Data to process:

════════

/-- The content of a CONDITIONS reply (R183). -/
structure ConditionsBody where
  latched : CauseMask
  enable  : CauseMask
  top     : Option Cause
  netLoad : Option Int
  station : StationState
  line    : LineState
  session : SessionState
deriving DecidableEq, Repr

/-- What follows the status and the asked kind in a REPLY (5.7). -/
inductive Content where
  | none
  | record (r : WagonRecord)
  | summary (last : Bool) (m : Summary)
  | conditions (c : ConditionsBody)
  | mask (m : CauseMask)
deriving DecidableEq, Repr

/-- The body of a frame this station sends. A station sends no ASK. -/
inductive Body where
  | hail (h : HailBody)
  | opening (number : Word16) (direction : Direction) (firstEdge : Time)
  | cross (number : Word16) (ordinal : Nat) (kind : EventKind) (revision : Nat) (edge : Time) (speed : Nat)
      (overspeed creep : Bool)
  | shut (number : Word16) (axles wagons : Nat)
  | step (number : Word16) (e : Estimate)
  | tally (r : WagonRecord)
  | reply (status : ReplyStatus) (asked : Byte) (content : Content)
deriving DecidableEq, Repr

/-- A queued frame (Figure 5-1). -/
structure TxFrame where
  body   : Body
  target : BitVec 4
  seq    : Byte
  failed : Nat
  held   : Nat
deriving DecidableEq, Repr

/-- The frame this station is putting on the line: the queued frame, and the frame as the line shows it, with the stamp
and the check of this attempt (R86). -/
structure Sending where
  frame : TxFrame
  image : LineFrame
deriving DecidableEq, Repr

/-- A frame in the receive queue with its receive start time (R99). -/
structure RxFrame where
  start : Time
  frame : LineFrame
deriving DecidableEq, Repr

/-- What the SLC holds (Figure 5-1). `ackDriven` and `holdDriven` are the levels this station drove in the slots of the
last frame it received (R99, R100). -/
structure Slc where
  urgent       : List TxFrame
  timing       : Option TxFrame
  bulk         : List TxFrame
  service      : List TxFrame
  hailWaiting  : Option TxFrame
  sequence     : Byte
  backoff      : Option Time
  droppedRun   : Nat
  duplicateRun : Nat
  line         : LineState
  probeTimer   : Option Time
  probeDue     : Bool
  receiveQueue : List RxFrame
  hold         : Bool
  lastSequence : List (Option Byte)
  sending      : Option Sending
  ackDriven    : Bool
  holdDriven   : Bool
deriving DecidableEq, Repr

/-! ### Peer Table, Condition Unit, Start-up Control -/

/-- A peer entry (Figure 6-1). -/
structure Peer where
  state        : PeerState
  firstHail    : Option Time
  lastHeard    : Option Time
  offset       : Option Time
  p            : Option Nat
  l            : Option Nat
  patternSum   : Option Word16
  stationState : Option Byte
deriving DecidableEq, Repr

/-- What the PTB holds; `peers` has one place per station number, the own one unused (R106). -/
structure Ptb where
  peers         : List Peer
  ownP          : Nat
  ownL          : Nat
  ownPatternSum : Word16
  exitStation   : Nat
  layout        : Bool
  hailTimer     : Option Time
deriving DecidableEq, Repr

/-- What the CND holds and the FAULT# pin it drives (true is low), R184 to R187. -/
structure Cnd where
  latched  : CauseMask
  present  : CauseMask
  enable   : CauseMask
  faultLow : Bool
deriving DecidableEq, Repr

/-- What the STC holds (11). `inReset` is set while RST# is low or the supply rises (R198). -/
structure Stc where
  inReset  : Bool
  station  : StationState
  number   : BitVec 3
  fastLine : Bool
  imageSum : Word16
  i2cReleased : Bool
deriving DecidableEq, Repr

/-! ### The whole part -/

/-- The W440: local time, the blocks, and the commands waiting, first in first out. -/
structure State where
  pending  : List Instr
  now      : Time
  stc      : Stc
  settings : Settings
  lfe      : Lfe
  whu      : Whu
  atr      : Atr
  slc      : Slc
  ptb      : Ptb
  ses      : Ses
  fus      : Fus
  was      : Was
  rst      : Rst
  cnd      : Cnd
deriving DecidableEq, Repr

/-- Why the machine stops with a fault: never. Every step of the manual has an effect, so there is no constructor
(safe: no claim can rest on a stop). -/
inductive Fault where
deriving DecidableEq, Repr

/-- Why a command is refused. `notModelled` is raised only by an arm of `exec` for a command without a meaning; no arm
does (safe). -/
inductive Refusal where
  | notModelled (mnemonic : String)
deriving DecidableEq, Repr

/-! ### Full reset -/

/-- DESIGN CHOICE (log 5). The configured values before an image has been read: the image's defaults where there is one,
least values elsewhere. -/
def Settings.reset : Settings :=
  { dA := 0, dB := 0, hA := 100, hB := 100, zc0 := 0, zc1 := 0, zc2 := 0, zc3 := 0, sc0 := 1, sc1 := 1, sc2 := 1,
    sc3 := 1, lockoutMs := 8, creepKmh := 3, overspeedKmh := 60, tol := 20, spreadLimit := 4000, zeroLimit := 2000,
    haltS := 5, closeS := 10, latLo := 400, latHi := 600, longLimit := 600, patterns := [] }

/-- R16. -/
def Lfe.reset : Lfe :=
  { excitation := false, nextInstant := none, group := [], history := [], z := 0, z0 := 0, block := [] }

/-- R37, one end. -/
def EndUnit.reset : EndUnit :=
  { lock1 := none, lock2 := none, half := none, runHead := none, runCount := 0, fault1 := false, fault2 := false,
    lastSpeed := none }

/-- R37. -/
def Whu.reset : Whu := { endA := EndUnit.reset, endB := EndUnit.reset }

/-- R57, R82. -/
def Atr.reset : Atr :=
  { list := [], returnStack := [], exitStack := [], counter := 0, timeline := [], records := [] }

/-- R104. DESIGN CHOICE (log 5): the line state before the end of LOADING is held as ACTIVE; the slots are not driven. -/
def Slc.reset : Slc :=
  { urgent := [], timing := none, bulk := [], service := [], hailWaiting := none, sequence := 0, backoff := none,
    droppedRun := 0, duplicateRun := 0, line := .active, probeTimer := none, probeDue := false, receiveQueue := [],
    hold := false, lastSequence := List.replicate 16 none, sending := none, ackDriven := false, holdDriven := false }

/-- An ABSENT peer entry with every field absent (R106). -/
def Peer.reset : Peer :=
  { state := .absent, firstHail := none, lastHeard := none, offset := none, p := none, l := none, patternSum := none,
    stationState := none }

/-- R118: the exit station is this station. -/
def Ptb.reset (own : BitVec 3) : Ptb :=
  { peers := List.replicate 8 Peer.reset, ownP := 0, ownL := 0, ownPatternSum := 0, exitStation := own.toNat,
    layout := false, hailTimer := none }

/-- R137. -/
def Ses.reset : Ses :=
  { state := .idle, number := 0, direction := .up, checked := false, opener := none, tf := none, tOpen := none,
    mark := none, tc := none, haltExpiry := none, closeExpiry := none, nextHaltTick := none, closePending := false,
    drainLimit := none, closedForMatching := false, held := none, current := none, last := none }

/-- R156. -/
def Fus.reset : Fus := { table := [], current := none, superseded := none }

/-- R173, the WAS. -/
def Was.reset : Was := { items := [], highest := 0, cursor := 1, group := none, wagons := 0, roomForce := false }

/-- R173, the RST. -/
def Rst.reset : Rst := { ring := [], nextIndex := 0, readPointer := 0, deferred := none }

/-- R190. -/
def Cnd.reset : Cnd := { latched := 0, present := 0, enable := 0, faultLow := false }

/-- R198. DESIGN CHOICE (log 5): the strap registers read 0 until the straps are first sampled. -/
def Stc.reset : Stc :=
  { inReset := true, station := .loading, number := 0, fastLine := false, imageSum := 0, i2cReleased := true }

/-- The part held in reset, nothing waiting (R198: every block as its chapter gives it after full reset, local time at 0).
The next command that acts is RESET_RELEASE (log 4). -/
def State.reset : State :=
  { pending := [], now := 0, stc := Stc.reset, settings := Settings.reset, lfe := Lfe.reset, whu := Whu.reset,
    atr := Atr.reset, slc := Slc.reset, ptb := Ptb.reset 0, ses := Ses.reset, fus := Fus.reset, was := Was.reset,
    rst := Rst.reset, cnd := Cnd.reset }

end Sys2Proof.Machine
end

════════

Task requirements: A complete answer lists every line of the listing above that holds the word "hailTimer".

Response area:
  hailTimer     : Option Time
    layout := false, hailTimer := none }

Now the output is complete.